…unbeknownst to anybody in real life (because the last thing my folks or myself need right now is another drama-storm), I’ve been going through a quarter-life crisis (yes, this is an actual thing; I didn’t believe it at first either).
…aaaaand I think it just got worse…
…as if my insecurities/shame with regard to fulfilling my adult responsibilities, my own competence AND my seemingly hopeless future, I’m now also grappling with pretty much ALL the implications of subjectivity; if I can’t find a way to reconcile the objective, deductive skepticism that best defends man against manipulation with the absolutist faith I’ve been raised to embrace, that would mean I have to take it at face value. To do so would be to say that the Founding Fathers, the champions of the very freedom that let’s me sort stuff like this out to begin with, are wrong; but according to the faith, if I stray away, I’ll go to hell.

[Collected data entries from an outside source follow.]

-- ==== Sys2Proof/Config.lean ====
section
/-! DEFINITION. What is fixed for the block: the constants of spec/00_scope.md R6, the parameters of R7, and the free values of the ports. -/

namespace Sys2Proof

/-- How wide the warm-up counter is. The block's own is `Config.countWidth`; other widths and the unbounded counter of
the source document exist so that the width independence of spec/43_stabilizer.md R158 can be stated. -/
inductive CounterWidth where
  /-- a counter of `w` bits that saturates at `2^w - 1` (R154) -/
  | bits (w : Nat)
  /-- the source document's unbounded integer -/
  | unbounded
deriving DecidableEq, Repr

/-- Digit case of a rendered diagnostic: the one open parameter, `HEX_CASE` (R7, R87). -/
inductive HexCase where
  | upper
  | lower
deriving DecidableEq, Repr

/-- `FRAME_LEN`: bytes in a frame (R6). -/
abbrev Config.frameLen : Nat := 9

/-- `START_MARKER`: value of frame offset 0 (R6). -/
abbrev Config.startMarker : Byte := 0xFF#8

/-- `CMD_READ_CO2`: the one decoded command (R6). -/
abbrev Config.cmdReadCo2 : Byte := 0x86#8

/-- `WARMUP_THRESHOLD`: the count at and above which measurements are surfaced (R6, R29). -/
abbrev Config.warmupThreshold : Nat := 20

/-- `TEMP_BIAS` (R6). -/
abbrev Config.tempBias : Int := 40

/-- `COUNT_WIDTH = 8` (R7, decision D9). -/
abbrev Config.countWidth : CounterWidth := .bits 8

/-- `POLL_REQUEST`: the literal the external driver sends (R6, R80, R205). A fact about the environment. -/
abbrev Config.pollRequest : List Byte :=
  [0xFF#8, 0x01#8, 0x86#8, 0x00#8, 0x00#8, 0x00#8, 0x00#8, 0x00#8, 0x79#8]

/-- `POLL_PERIOD` in seconds (R6, R205). A fact about the environment; nothing in the block reads it. -/
abbrev Config.pollPeriodSeconds : Nat := 5

/-- FREE VALUE (log entry 16): what the port `report_ppm` shows in a cycle with `report_valid = 0` (R88, U14). -/
opaque Config.idleReportPpm : Nat → BitVec 16

/-- FREE VALUE (log entry 16): what the port `report_temp` shows in a cycle with `report_valid = 0` (R88, U14). -/
opaque Config.idleReportTemp : Nat → BitVec 9

/-- FREE VALUE (log entry 16): what the port `csum_expected` shows in a cycle with `csum_err = 0` (R88, U14). -/
opaque Config.idleCsumExpected : Nat → Byte

/-- FREE VALUE (log entry 16): what the port `csum_actual` shows in a cycle with `csum_err = 0` (R88, U14). -/
opaque Config.idleCsumActual : Nat → Byte

/-- FREE VALUE (log entry 16): what the port `tr_frame` shows when `tr_kind` is not 1, 2, 3 or 7, or the
completed value is no frame of nine bytes (R88, D27). -/
opaque Config.idleTrFrame : Nat → FrameWord

/-- FREE VALUE (log entry 16): what the port `tr_byte` shows when `tr_kind` is not 3 or 4 (R88, D27). -/
opaque Config.idleTrByte : Nat → Byte

end Sys2Proof
end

…somehow I never realized how big a problem this really is; since both our senses AND minds are limited and flawed, we literally can’t trust ANYTHING 100%, which means there’s even the ever so slight possibility that something as extreme as solipsism is true. Sure, there’s stuff like math and the scientific method that are at least “sound,” but much of what is often treated as fact isn’t technically quite so factual.
For example, is History subjective? And if History is subjective, then does that mean that a book that’s gone through multiple translations AND took hundreds of years to put together really is as unreliable as the naysayers say? Not to mention I haven’t won any arguments against moral relativity, which actually calls the aforementioned freedom into question. (No, seriously, is there any real reason others should leave me be?)
…and even if I didn’t go to hell, the alternatives can be scary too. I mean, how am I supposed to be okay with non-existence, especially if not only will my memory and my mark on the world inevitably become distorted, but the whole frickin’ universe will all just revert back to potential energy? (In fact, for what it’s worth, how did all that energy get released anyway? Wouldn’t it need a trigger from OUTSIDE of the closed system?) And then what about solipsism? Isn’t that pretty much “immortality blues” cranked to 11? Futhermore, if some other religiion WERE in fact the “one true religion,” how am I even supposed to find it before it’s too late?
…seriously, how am I supposed to resolve all this shit?